Sanyal’s research interests include all aspects of nonalcoholic fatty liver disease, especially nonalcoholic steatohepatitis, as well as alcohol-related liver disease and end-stage liver disease, for which he has been continuously funded by the National Institutes of Health since 1995. He oversees multiple pivotal global clinical trials and works closely with the Food and Drug Administration on the Liver Forum to accelerate diagnostics and drug development for liver disease. He has also previously served as president of the American Association for the Study of Liver Diseases.
“It takes many leaders to enact an ambitious vision like this. At VCU, we have a community of bold and visionary leaders who are extending the human experience to new levels,” Rao said. One of the early champions for the institute was Peter Buckley, M.D., former dean of VCU’s School of Medicine. The institute will operate under the umbrella of the medical school.
“We are on the cusp of changing medicine, but it takes a visionary and mentor like Arun Sanyal to train the next generation of liver specialists and make VCU the No. 1 liver center in the world,” Stravitz said. “This gift is just a means to achieve our goal to better care for patients around the world. A future where patients can undergo gene therapy to repair faulty genes instead of needing a liver transplant would be a monumental win for human health.” 
Sanyal holds the Z. Reno Vlahcevic Research Professorship in Gastroenterology, which honors his mentor, who died in 2000. A researcher at VCU Massey Cancer Center, Sanyal is also the associate director of the KL2 program for training faculty in research at VCU’s C. Kenneth and Dianne Wright Center for Clinical and Translational Research, which oversees clinical trials at the university with the help of a $21.5 million NIH grant.

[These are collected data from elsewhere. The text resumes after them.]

theorem rotr_eq_rotateRight {N k : Nat} (x : BitVec N) (hk : k < N) : rotr x k = x.rotateRight k := by
  obtain rfl | hpos := Nat.eq_zero_or_pos k
  · have hover : x <<< (N - 0) = 0#N := BitVec.shiftLeft_eq_zero (Nat.le_refl N)
    rw [rotr, Nat.sub_zero, Nat.mod_self, rotl, if_pos rfl, BitVec.rotateRight_def, Nat.zero_mod, hover,
      BitVec.ushiftRight_zero, BitVec.or_zero]
  · have hother : N - k < N := by omega
    rw [rotr, Nat.mod_eq_of_lt hother, rotl_eq_rotateLeft x hother, BitVec.rotateLeft_def, BitVec.rotateRight_def,
      Nat.mod_eq_of_lt hother, Nat.mod_eq_of_lt hk, Nat.sub_sub_self hk.le, BitVec.or_comm]

/-- A rotation to the right takes back the same rotation to the left (R272). -/
theorem rotateRight_rotateLeft {N : Nat} (x : BitVec N) (k : Nat) : (x.rotateLeft k).rotateRight k = x := by
  refine BitVec.eq_of_getElem_eq fun i hi => ?_
  have hmod := Nat.mod_lt k (show N > 0 by omega)
  rw [BitVec.getElem_rotateRight]
  split
  next hbelow =>
    rw [BitVec.getElem_rotateLeft, dif_neg (by omega)]
    exact getElem_congr_idx (by omega)
  next hwrapped =>
    rw [BitVec.getElem_rotateLeft, dif_pos (by omega)]
    exact getElem_congr_idx (by omega)

/-! ### Distances and range checks -/

theorem maskDist_immVal (N : Nat) (imm : Imm15) : maskDist N (immVal imm) = imm.toNat % N := by
  rw [maskDist, immVal, ← Int.natCast_emod, Int.toNat_natCast]

theorem immVal_toNat (imm : Imm15) : (immVal imm).toNat = imm.toNat := Int.toNat_natCast _

theorem immVal_nonneg (imm : Imm15) : 0 ≤ immVal imm := Int.natCast_nonneg _

theorem immVal_inRange_iff (imm : Imm15) (bound : Nat) :
    0 ≤ immVal imm ∧ immVal imm < (bound : Int) ↔ imm.toNat < bound := by
  rw [immVal]
  omega

theorem check_inRange {d : Int} {bound : Nat} (k : Cause) (h : 0 ≤ d ∧ d < (bound : Int)) :
    check (inRange d bound) k = .ok () := by
  rw [inRange, decide_eq_true h, check_true]

theorem check_not_inRange {d : Int} {bound : Nat} (k : Cause) (h : ¬(0 ≤ d ∧ d < (bound : Int))) :
    check (inRange d bound) k = .error k := by
  rw [inRange, decide_eq_false h, check_false]

theorem readDist_of_invalid {s : State} {r : Reg} (h : InvalidWord s r 0) : readDist s r = .error .uninit := by
  rw [readDist, readWord_of_invalid h, bind_error]

/-! ### What a command with a shift's body does -/

section
variable {i : Instr} {s : State} {rd ra : Reg} {dist : Except Cause Int} {guard : Int → Except Cause Unit} {d : Int}

theorem writes_of_shiftBody {N : Nat} {x y : BitVec N} {f : ∀ {M : Nat}, BitVec M → Int → BitVec M}
    (hexec : exec i s = command i s (shiftBody s rd ra dist guard f)) (hx : Holds s ra x) (hd : dist = .ok d)
    (hg : guard d = .ok ()) (hy : f x d = y) : Writes i s rd y s.ov := by
  obtain rfl : s.cfg.width = N := hx.1
  rw [shiftBody_ok hx hd hg, hy, command_ok] at hexec
  exact writes_of_exec rfl hexec

/-- The range check comes after both reads, and its cause is the fault's (R405). -/
theorem faults_of_shiftBody_guard {N : Nat} {x : BitVec N} {f : BitVec s.cfg.width → Int → BitVec s.cfg.width}
    {k : Cause} (hexec : exec i s = command i s (shiftBody s rd ra dist guard f)) (hx : Holds s ra x)
    (hd : dist = .ok d) (hg : guard d = .error k) : Faults i s k.code := by
  obtain rfl : s.cfg.width = N := hx.1
  refine faults_of_body_error hexec ?_
  rw [shiftBody, readV_of_holds hx, bind_ok, hd, bind_ok, hg, bind_error]

/-- The register form needs every word of its operand and word 0 of its distance (R76, R410). -/
theorem faults_of_invalid_distance {rb : Reg} {f : BitVec s.cfg.width → Int → BitVec s.cfg.width}
    (hexec : exec i s = command i s (shiftBody s rd ra (readDist s rb) guard f))
    (h : HasInvalid s ra ∨ InvalidWord s rb 0) : Faults i s 2 :=
  faults_of_body_error (k := .uninit) hexec
    (bind_bind_uninit (fun _ => readV_eq_error) (h.imp readV_of_invalid readDist_of_invalid))

end

/-! ### Smart shifts -/

section
variable {N : Nat} {s : State} {ra rb : Reg} {x : BitVec N} {w : Word}

theorem writes_shl (sg : Sign) (rd : Reg) (hx : Holds s ra x) (hw : HoldsWord s rb 0 w) :
    Writes (.shl sg rd ra rb) s rd (smartL sg x w.toInt) s.ov :=
  writes_of_shiftBody (f := smartL sg) rfl hx (readDist_of_holds hw) rfl rfl

theorem writes_shr (sg : Sign) (rd : Reg) (hx : Holds s ra x) (hw : HoldsWord s rb 0 w) :
    Writes (.shr sg rd ra rb) s rd (smartR sg x w.toInt) s.ov :=
  writes_of_shiftBody (f := smartR sg) rfl hx (readDist_of_holds hw) rfl rfl

theorem writes_shli (rd : Reg) (imm : Imm15) (hx : Holds s ra x) :
    Writes (.shli rd ra imm) s rd (x <<< imm.toNat) s.ov :=
  writes_of_shiftBody (f := smartL .u) rfl hx rfl rfl (by
    rw [smartL_eq, if_neg (immVal_nonneg imm).not_gt, immVal_toNat])

theorem writes_shri (sg : Sign) (rd : Reg) (imm : Imm15) (hx : Holds s ra x) :
    Writes (.shri sg rd ra imm) s rd (shiftRightBy sg x imm.toNat) s.ov :=
  writes_of_shiftBody (f := smartR sg) rfl hx rfl rfl (by
    rw [smartR_eq, if_neg (immVal_nonneg imm).not_gt, immVal_toNat])

end

/-- Settles O35: the clamped results of R253 are those of the pattern's own shifts at every distance (`smartL_eq`,
`smartR_eq`). -/
theorem smartShifts : Obligations.SmartShifts := by
  unfold Obligations.SmartShifts
  intro N sg rd ra rb imm s _
  refine ⟨decode_of_encode_eq (i := .shl sg rd ra rb) rfl rfl, decode_of_encode_eq (i := .shli rd ra imm) rfl rfl,
    decode_of_encode_eq (i := .shr sg rd ra rb) rfl rfl, decode_of_encode_eq (i := .shri sg rd ra imm) rfl rfl,
    fun x w hx hw => ?_, fun x hx => ⟨writes_shli rd imm hx, writes_shri sg rd imm hx⟩, fun h => ?_, fun h => ?_⟩
  · rw [← smartL_eq, ← smartR_eq]
    exact ⟨writes_shl sg rd hx hw, writes_shr sg rd hx hw⟩
  · exact ⟨faults_of_invalid_distance rfl h, faults_of_invalid_distance rfl h⟩
  · exact ⟨faults_of_read rfl (readV_of_invalid h), faults_of_read rfl (readV_of_invalid h)⟩

/-! ### Masking shifts -/

section
variable {N : Nat} {s : State} {ra : Reg} {x : BitVec N} {dist : Except Cause Int} {d : Int} {i : Instr} {rd : Reg}

/-- SHLM and SHLMI (R259, R260). -/
theorem writes_of_maskLeft
    (hexec : exec i s = command i s (shiftBody s rd ra dist noGuard fun x d => lsh x (maskDist s.cfg.width d)))
    (hx : Holds s ra x) (hd : dist = .ok d) : Writes i s rd (x <<< maskDist N d) s.ov :=
  writes_of_shiftBody (f := fun {M} x d => lsh x (maskDist M d)) hexec hx hd rfl (lsh_eq_shiftLeft x _)

/-- SHRM and SHRMI (R261, R262). -/
theorem writes_of_maskRight {sg : Sign}
    (hexec : exec i s = command i s (shiftBody s rd ra dist noGuard fun x d => rsh sg x (maskDist s.cfg.width d)))
    (hx : Holds s ra x) (hd : dist = .ok d) : Writes i s rd (shiftRightBy sg x (maskDist N d)) s.ov :=
  writes_of_shiftBody (f := fun {M} x d => rsh sg x (maskDist M d)) hexec hx hd rfl (rsh_eq_shiftRightBy sg x _)

theorem writes_shlmi (rd : Reg) (imm : Imm15) (hx : Holds s ra x) :
    Writes (.shlmi rd ra imm) s rd (x <<< (imm.toNat % N)) s.ov := by
  rw [← maskDist_immVal]
  exact writes_of_maskLeft rfl hx rfl

theorem writes_shrmi (sg : Sign) (rd : Reg) (imm : Imm15) (hx : Holds s ra x) :
    Writes (.shrmi sg rd ra imm) s rd (shiftRightBy sg x (imm.toNat % N)) s.ov := by
  rw [← maskDist_immVal]
  exact writes_of_maskRight rfl hx rfl

end

/-- Settles O36: `maskDist` is the non-negative residue, of an immediate the remainder. -/
theorem maskingShifts : Obligations.MaskingShifts := by
  unfold Obligations.MaskingShifts
  intro N sg rd ra rb imm s _
  refine ⟨decode_of_encode_eq (i := .shlm rd ra rb) rfl rfl, decode_of_encode_eq (i := .shlmi rd ra imm) rfl rfl,
    decode_of_encode_eq (i := .shrm sg rd ra rb) rfl rfl, decode_of_encode_eq (i := .shrmi sg rd ra imm) rfl rfl,
    fun x w hx hw => ?_, fun x hx => ⟨writes_shlmi rd imm hx, writes_shrmi sg rd imm hx⟩, fun h => ?_, fun h => ?_⟩
  · exact ⟨writes_of_maskLeft rfl hx (readDist_of_holds hw), writes_of_maskRight rfl hx (readDist_of_holds hw)⟩
  · exact ⟨faults_of_invalid_distance rfl h, faults_of_invalid_distance rfl h⟩
  · exact ⟨faults_of_read rfl (readV_of_invalid h), faults_of_read rfl (readV_of_invalid h)⟩

/-! ### Word shifts -/

section
variable {N : Nat} {s : State} {ra : Reg} {x : BitVec N} {dist : Except Cause Int} {d : Int} {i : Instr} {rd : Reg}

/-- SHLW and SHLWI (R263, R264). -/
theorem writes_of_wordLeft
    (hexec : exec i s = command i s (shiftBody s rd ra dist (wordGuard s) fun x c => lsh x (64 * c.toNat)))
    (hx : Holds s ra x) (hd : dist = .ok d) (hr : 0 ≤ d ∧ d < (s.cfg.words : Int)) :
    Writes i s rd (x <<< (64 * d.toNat)) s.ov :=
  writes_of_shiftBody (f := fun x c => lsh x (64 * c.toNat)) hexec hx hd (check_inRange _ hr) (lsh_eq_shiftLeft x _)

/-- SHRW and SHRWI (R265, R266). -/
theorem writes_of_wordRight {sg : Sign}
    (hexec : exec i s = command i s (shiftBody s rd ra dist (wordGuard s) fun x c => rsh sg x (64 * c.toNat)))
    (hx : Holds s ra x) (hd : dist = .ok d) (hr : 0 ≤ d ∧ d < (s.cfg.words : Int)) :
    Writes i s rd (shiftRightBy sg x (64 * d.toNat)) s.ov :=
  writes_of_shiftBody (f := fun x c => rsh sg x (64 * c.toNat)) hexec hx hd (check_inRange _ hr)
    (rsh_eq_shiftRightBy sg x _)

/-- The count of a word shift that is not in [0, n) (R414). -/
theorem faults_wordShiftRange {f : BitVec s.cfg.width → Int → BitVec s.cfg.width}
    (hexec : exec i s = command i s (shiftBody s rd ra dist (wordGuard s) f)) (hx : Holds s ra x) (hd : dist = .ok d)
    (hr : ¬(0 ≤ d ∧ d < (s.cfg.words : Int))) : Faults i s 5 :=
  faults_of_shiftBody_guard hexec hx hd (check_not_inRange .wordShiftRange hr)

theorem writes_shlwi (rd : Reg) {imm : Imm15} (hx : Holds s ra x) (h : imm.toNat < s.cfg.words) :
    Writes (.shlwi rd ra imm) s rd (x <<< (64 * imm.toNat)) s.ov := by
  rw [← immVal_toNat imm]
  exact writes_of_wordLeft rfl hx rfl ((immVal_inRange_iff imm _).2 h)

theorem writes_shrwi (sg : Sign) (rd : Reg) {imm : Imm15} (hx : Holds s ra x) (h : imm.toNat < s.cfg.words) :
    Writes (.shrwi sg rd ra imm) s rd (shiftRightBy sg x (64 * imm.toNat)) s.ov := by
  rw [← immVal_toNat imm]
  exact writes_of_wordRight rfl hx rfl ((immVal_inRange_iff imm _).2 h)

end

/-- Settles O37: the count is in range or the check fails, in the register and in the immediate form. -/
theorem wordShifts : Obligations.WordShifts := by
  unfold Obligations.WordShifts
  intro N sg rd ra rb imm s _
  refine ⟨decode_of_encode_eq (i := .shlw rd ra rb) rfl rfl, decode_of_encode_eq (i := .shlwi rd ra imm) rfl rfl,
    decode_of_encode_eq (i := .shrw sg rd ra rb) rfl rfl, decode_of_encode_eq (i := .shrwi sg rd ra imm) rfl rfl,
    fun x w hx hw => ?_, fun x hx => ?_, fun h => ?_, fun h => ?_⟩
  · have hd := readDist_of_holds hw
    split
    next hr => exact ⟨writes_of_wordLeft rfl hx hd hr, writes_of_wordRight rfl hx hd hr⟩
    next hr => exact ⟨faults_wordShiftRange rfl hx hd hr, faults_wordShiftRange rfl hx hd hr⟩
  · split
    next hr => exact ⟨writes_shlwi rd hx hr, writes_shrwi sg rd hx hr⟩
    next hr =>
      rw [← immVal_inRange_iff] at hr
      exact ⟨faults_wordShiftRange rfl hx rfl hr, faults_wordShiftRange rfl hx rfl hr⟩
  · exact ⟨faults_of_invalid_distance rfl h, faults_of_invalid_distance rfl h⟩
  · exact ⟨faults_of_read rfl (readV_of_invalid h), faults_of_read rfl (readV_of_invalid h)⟩

/-! ### Rotations -/

section
variable {N : Nat} {s : State} {ra : Reg} {x : BitVec N} {dist : Except Cause Int} {d : Int} {i : Instr} {rd : Reg}

theorem rotGuard_of_inRange (hx : Holds s ra x) (hr : 0 ≤ d ∧ d < (N : Int)) : rotGuard s d = .ok () :=
  check_inRange _ (hx.1 ▸ hr)

/-- ROL and ROLI (R267, R268). -/
theorem writes_of_rotateLeft
    (hexec : exec i s = command i s (shiftBody s rd ra dist (rotGuard s) fun x d => rotl x d.toNat))
    (hx : Holds s ra x) (hd : dist = .ok d) (hr : 0 ≤ d ∧ d < (N : Int)) :
    Writes i s rd (x.rotateLeft d.toNat) s.ov :=
  writes_of_shiftBody (f := fun x d => rotl x d.toNat) hexec hx hd (rotGuard_of_inRange hx hr)
    (rotl_eq_rotateLeft x (by omega))

/-- ROR and RORI (R269, R270). -/
theorem writes_of_rotateRight
    (hexec : exec i s = command i s (shiftBody s rd ra dist (rotGuard s) fun x d => rotr x d.toNat))
    (hx : Holds s ra x) (hd : dist = .ok d) (hr : 0 ≤ d ∧ d < (N : Int)) :
    Writes i s rd (x.rotateRight d.toNat) s.ov :=
  writes_of_shiftBody (f := fun x d => rotr x d.toNat) hexec hx hd (rotGuard_of_inRange hx hr)
    (rotr_eq_rotateRight x (by omega))

/-- The distance of a rotation that is not in [0, N) (R415). -/
theorem faults_rotRange {f : BitVec s.cfg.width → Int → BitVec s.cfg.width}
    (hexec : exec i s = command i s (shiftBody s rd ra dist (rotGuard s) f)) (hx : Holds s ra x) (hd : dist = .ok d)
    (hr : ¬(0 ≤ d ∧ d < (N : Int))) : Faults i s 6 :=
  faults_of_shiftBody_guard hexec hx hd (check_not_inRange .rotRange (hx.1 ▸ hr))

theorem writes_roli (rd : Reg) {imm : Imm15} (hx : Holds s ra x) (h : imm.toNat < N) :
    Writes (.roli rd ra imm) s rd (x.rotateLeft imm.toNat) s.ov := by
  rw [← immVal_toNat imm]
  exact writes_of_rotateLeft rfl hx rfl ((immVal_inRange_iff imm N).2 h)

theorem writes_rori (rd : Reg) {imm : Imm15} (hx : Holds s ra x) (h : imm.toNat < N) :
    Writes (.rori rd ra imm) s rd (x.rotateRight imm.toNat) s.ov := by
  rw [← immVal_toNat imm]
  exact writes_of_rotateRight rfl hx rfl ((immVal_inRange_iff imm N).2 h)

end

/-- Settles O38: the distance is in range or the check fails, in the register and in the immediate form. -/
theorem rotations : Obligations.Rotations := by
  unfold Obligations.Rotations
  intro N rd ra rb imm s _
  refine ⟨decode_of_encode_eq (i := .rol rd ra rb) rfl rfl, decode_of_encode_eq (i := .roli rd ra imm) rfl rfl,
    decode_of_encode_eq (i := .ror rd ra rb) rfl rfl, decode_of_encode_eq (i := .rori rd ra imm) rfl rfl,
    fun x w hx hw => ?_, fun x hx => ?_, fun h => ?_, fun h => ?_⟩
  · have hd := readDist_of_holds hw
    split
    next hr => exact ⟨writes_of_rotateLeft rfl hx hd hr, writes_of_rotateRight rfl hx hd hr⟩
    next hr => exact ⟨faults_rotRange rfl hx hd hr, faults_rotRange rfl hx hd hr⟩
  · split
    next hr => exact ⟨writes_roli rd hx hr, writes_rori rd hx hr⟩
    next hr =>
      rw [← immVal_inRange_iff] at hr
      exact ⟨faults_rotRange rfl hx rfl hr, faults_rotRange rfl hx rfl hr⟩
  · exact ⟨faults_of_invalid_distance rfl h, faults_of_invalid_distance rfl h⟩
  · exact ⟨faults_of_read rfl (readV_of_invalid h), faults_of_read rfl (readV_of_invalid h)⟩

/-! ### The laws of shifts and rotations -/

/-- Settles O52: the commands that a law compares write the same shift of the operand, SHL and SHR because a distance of
either sign shifts one way as its negation shifts the other (`smartR_neg`). -/
theorem shiftLaws : Obligations.ShiftLaws := by
  unfold Obligations.ShiftLaws
  intro N sg rd re ra rb rc imm imm' s x _ hx
  refine ⟨fun h => ?_, fun h => ?_, fun h => ?_, fun h h' => ?_, fun w w' hw hw' hneg => ?_⟩
  · obtain ⟨t, ht, hleft, -, -⟩ := writes_roli rd hx h
    obtain ⟨u, hu, hback, -, -⟩ := writes_rori re hleft h
    rw [rotateRight_rotateLeft] at hback
    exact ⟨t, u, ht, hu, hback⟩
  · have hmod : imm.toNat % N = 0 := by obtain h | h := h <;> simp [h]
    have hmask := writes_shlmi rd imm hx
    rwa [hmod, BitVec.shiftLeft_zero] at hmask
  · have hleft := writes_shlmi rd imm hx
    have hright := writes_shrmi sg rd imm hx
    rw [Nat.mod_eq_of_lt h] at hleft hright
    exact ⟨_, _, writes_shli rd imm hx, hleft, writes_shri sg rd imm hx, hright⟩
  · have hleft := writes_shli rd imm' hx
    have hright := writes_shri sg rd imm' hx
    rw [h'] at hleft hright
    exact ⟨_, _, writes_shlwi rd hx h, hleft, writes_shrwi sg rd hx h, hright⟩
  · have hright := writes_shr sg rd hx hw'
    rw [hneg, smartR_neg] at hright
    exact ⟨_, writes_shl sg rd hx hw, hright⟩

“As a world-class researcher himself, Todd Stravitz exemplifies the power of medical research to make the world a better place,” Sanyal said about his longtime colleague. “With his generous, future-focused gift, Todd is ensuring that VCU’s capacity to attract outstanding minds and produce future scientific leaders is very strong for generations to come.”
The gift also establishes two endowed chairs at VCU’s School of Medicine: the Arun J. Sanyal Endowed Professor of Medicine and the Phillip B. Hylemon Endowed Professor of Medicine and Microbiology.
“This is truly a transformative moment in VCU’s history as a national research university and medical center,” said H. Benson Dendy III, rector of the VCU Board of Visitors. “On behalf of the Board of Visitors, I am tremendously grateful for this historic gift. This generous investment in VCU will accelerate the university’s efforts to prevent liver disease and to treat and heal those affected by it. The impact of this gift will be felt by people around the world.”
The institute’s official name is pending approval by VCU’s Board of Visitors.
Transcript for liver disease infographic: Liver disease: It’s more common than you thought. One billion people worldwide have some form of liver disease. It cuts across the full spectrum of society. A leading factor for the decline in life expectancy in the U.S. Liver problems are linked to heart disease, cancer, diabetes, kidney failure and Alzheimer’s. Liver transplants are lifesaving, but in short supply. Three people die on the liver transplant waiting list every day. Stravitz-Sanyal Institute for Liver Disease and Metabolic Health.
Transcript for gift impact infographic: One moment that transforms one billion lives. The impact starts here: $104 million gift to fund the new Stravitz-Sanyal Institute for Liver Disease and Metabolic Health. Training the next generation of liver experts. Finding alternatives to liver transplants. Investing in gene therapy research. Doubling our capacity for care. Creating new diagnostics and treatments. Stravitz-Sanyal Institute for Liver Disease and Metabolic Health.